## Work order:
Make an exact reproduction of all the data.

## Given records:
-- ==== Sys2Proof/Syntax.lean ====
section
/-! DEFINITION. The commands of the DI-464: one constructor for each row of spec/opcode_table.json.

The parameters of a controller's command stand in its 64-byte record, which COMMAND_WRITE carries and which waits in the
port's command queue (R172, R195); the row that carries a command out names the port alone. A row in whose step stacked DRAM
may be read carries the errors that have arisen in the DRAM by then (R188 to R190). -/

namespace Sys2Proof

/-- A place of stacked DRAM that a read may find in error: a bucket of the chunk index, or a place of a lane's journal
counted from its oldest entry (R188 to R190). -/
inductive DramPlace where
  | bucket (number : Nat)
  | journal (lane : LaneNo) (place : Nat)
  deriving DecidableEq, Repr

/-- What the memory controller's ECC finds at a place: a single-bit error, which it corrects (R188), or an error it cannot
correct (R189, R190). -/
inductive EccError where
  | single
  | uncorrectable
  deriving DecidableEq, Repr

/-- An error standing in stacked DRAM. -/
structure DramError where
  place : DramPlace
  error : EccError
  deriving DecidableEq, Repr

/-- The DMA access that the link reports as failed (R157). -/
inductive DmaAccess where
  | extentRead
  | ringWrite
  deriving DecidableEq, Repr

/-- Which RELEASE makes its next decrement: the command in hand of a port, or one whose port entered fail-safe while it was
at work (R158), by its place in the list of those. -/
inductive ReleaseRef where
  | inHand (port : PortNo)
  | stray (place : Nat)
  deriving DecidableEq, Repr

/-- The 55 rows of the table of operations and events. -/
inductive Instr where
  | powerOn
  | initialisationEnd
  | commandWrite (port : PortNo) (record : CommandRecord)
  | consumerIndexWrite (port : PortNo) (value : Nat) (errs : List DramError)
  | commandRemovedUnattached (port : PortNo)
  | unknownCommandKind (port : PortNo)
  | attach (port : PortNo)
  | detach (port : PortNo) (errs : List DramError)
  | openLane (port : PortNo)
  | feed (port : PortNo)
  | mark (port : PortNo)
  | setLaneWeight (port : PortNo)
  | laneStatus (port : PortNo)
  | abortLane (port : PortNo)
  | adoptLane (port : PortNo)
  | readJournal (port : PortNo) (errs : List DramError)
  | settle (port : PortNo) (errs : List DramError)
  | release (port : PortNo)
  | releaseDecrement (work : ReleaseRef) (errs : List DramError)
  | insert (port : PortNo) (errs : List DramError)
  | queryByFingerprint (port : PortNo) (errs : List DramError)
  | queryByChunkId (port : PortNo) (errs : List DramError)
  | epochAdvance (port : PortNo) (errs : List DramError)
  | epochFreeze (port : PortNo)
  | epochThaw (port : PortNo) (errs : List DramError)
  | holdPlace (port : PortNo)
  | holdLift (port : PortNo)
  | holdList (port : PortNo)
  | sweepStart (port : PortNo)
  | sweepStop (port : PortNo)
  | propose (port : PortNo) (errs : List DramError)
  | consent (port : PortNo) (errs : List DramError)
  | withdraw (port : PortNo)
  | readAttention (port : PortNo)
  | deviceStatus (port : PortNo)
  | linkReset (port : PortNo) (errs : List DramError)
  | dmaFailure (port : PortNo) (access : DmaAccess) (errs : List DramError)
  | watchdogExpiry (port : PortNo) (errs : List DramError)
  | settleDeadlineExpiry (container : Nat) (errs : List DramError)
  | orphanLimitExpiry (lane : LaneNo)
  | epochTimerExpiry (errs : List DramError)
  | consentDeadlineExpiry
  | sweepEndRequest (errs : List DramError)
  | startRequest
  | bucketExamination (errs : List DramError)
  | engineGrant
  | byteTaken (lane : LaneNo) (byte : Byte)
  | cutReached (lane : LaneNo)
  | tagReached (lane : LaneNo)
  | checkpointReached (lane : LaneNo)
  | endReached (lane : LaneNo)
  | lookup (lane : LaneNo) (errs : List DramError)
  | waiterCompletion (container : Nat) (errs : List DramError)
  | abortWithdrawal (lane : LaneNo) (errs : List DramError)
  | walkStep (lane : LaneNo) (errs : List DramError)
  deriving DecidableEq, Repr

end Sys2Proof
end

## Expected output:
-- ==== Sys2Proof/Syntax.lean ====
section
/-! DEFINITION. The commands of the DI-464: one constructor for each row of spec/opcode_table.json.

The parameters of a controller's command stand in its 64-byte record, which COMMAND_WRITE carries and which waits in the
port's command queue (R172, R195); the row that carries a command out names the port alone. A row in whose step stacked DRAM
may be read carries the errors that have arisen in the DRAM by then (R188 to R190). -/

namespace Sys2Proof

/-- A place of stacked DRAM that a read may find in error: a bucket of the chunk index, or a place of a lane's journal
counted from its oldest entry (R188 to R190). -/
inductive DramPlace where
  | bucket (number : Nat)
  | journal (lane : LaneNo) (place : Nat)
  deriving DecidableEq, Repr

/-- What the memory controller's ECC finds at a place: a single-bit error, which it corrects (R188), or an error it cannot
correct (R189, R190). -/
inductive EccError where
  | single
  | uncorrectable
  deriving DecidableEq, Repr

/-- An error standing in stacked DRAM. -/
structure DramError where
  place : DramPlace
  error : EccError
  deriving DecidableEq, Repr

/-- The DMA access that the link reports as failed (R157). -/
inductive DmaAccess where
  | extentRead
  | ringWrite
  deriving DecidableEq, Repr

/-- Which RELEASE makes its next decrement: the command in hand of a port, or one whose port entered fail-safe while it was
at work (R158), by its place in the list of those. -/
inductive ReleaseRef where
  | inHand (port : PortNo)
  | stray (place : Nat)
  deriving DecidableEq, Repr

/-- The 55 rows of the table of operations and events. -/
inductive Instr where
  | powerOn
  | initialisationEnd
  | commandWrite (port : PortNo) (record : CommandRecord)
  | consumerIndexWrite (port : PortNo) (value : Nat) (errs : List DramError)
  | commandRemovedUnattached (port : PortNo)
  | unknownCommandKind (port : PortNo)
  | attach (port : PortNo)
  | detach (port : PortNo) (errs : List DramError)
  | openLane (port : PortNo)
  | feed (port : PortNo)
  | mark (port : PortNo)
  | setLaneWeight (port : PortNo)
  | laneStatus (port : PortNo)
  | abortLane (port : PortNo)
  | adoptLane (port : PortNo)
  | readJournal (port : PortNo) (errs : List DramError)
  | settle (port : PortNo) (errs : List DramError)
  | release (port : PortNo)
  | releaseDecrement (work : ReleaseRef) (errs : List DramError)
  | insert (port : PortNo) (errs : List DramError)
  | queryByFingerprint (port : PortNo) (errs : List DramError)
  | queryByChunkId (port : PortNo) (errs : List DramError)
  | epochAdvance (port : PortNo) (errs : List DramError)
  | epochFreeze (port : PortNo)
  | epochThaw (port : PortNo) (errs : List DramError)
  | holdPlace (port : PortNo)
  | holdLift (port : PortNo)
  | holdList (port : PortNo)
  | sweepStart (port : PortNo)
  | sweepStop (port : PortNo)
  | propose (port : PortNo) (errs : List DramError)
  | consent (port : PortNo) (errs : List DramError)
  | withdraw (port : PortNo)
  | readAttention (port : PortNo)
  | deviceStatus (port : PortNo)
  | linkReset (port : PortNo) (errs : List DramError)
  | dmaFailure (port : PortNo) (access : DmaAccess) (errs : List DramError)
  | watchdogExpiry (port : PortNo) (errs : List DramError)
  | settleDeadlineExpiry (container : Nat) (errs : List DramError)
  | orphanLimitExpiry (lane : LaneNo)
  | epochTimerExpiry (errs : List DramError)
  | consentDeadlineExpiry
  | sweepEndRequest (errs : List DramError)
  | startRequest
  | bucketExamination (errs : List DramError)
  | engineGrant
  | byteTaken (lane : LaneNo) (byte : Byte)
  | cutReached (lane : LaneNo)
  | tagReached (lane : LaneNo)
  | checkpointReached (lane : LaneNo)
  | endReached (lane : LaneNo)
  | lookup (lane : LaneNo) (errs : List DramError)
  | waiterCompletion (container : Nat) (errs : List DramError)
  | abortWithdrawal (lane : LaneNo) (errs : List DramError)
  | walkStep (lane : LaneNo) (errs : List DramError)
  deriving DecidableEq, Repr

end Sys2Proof
end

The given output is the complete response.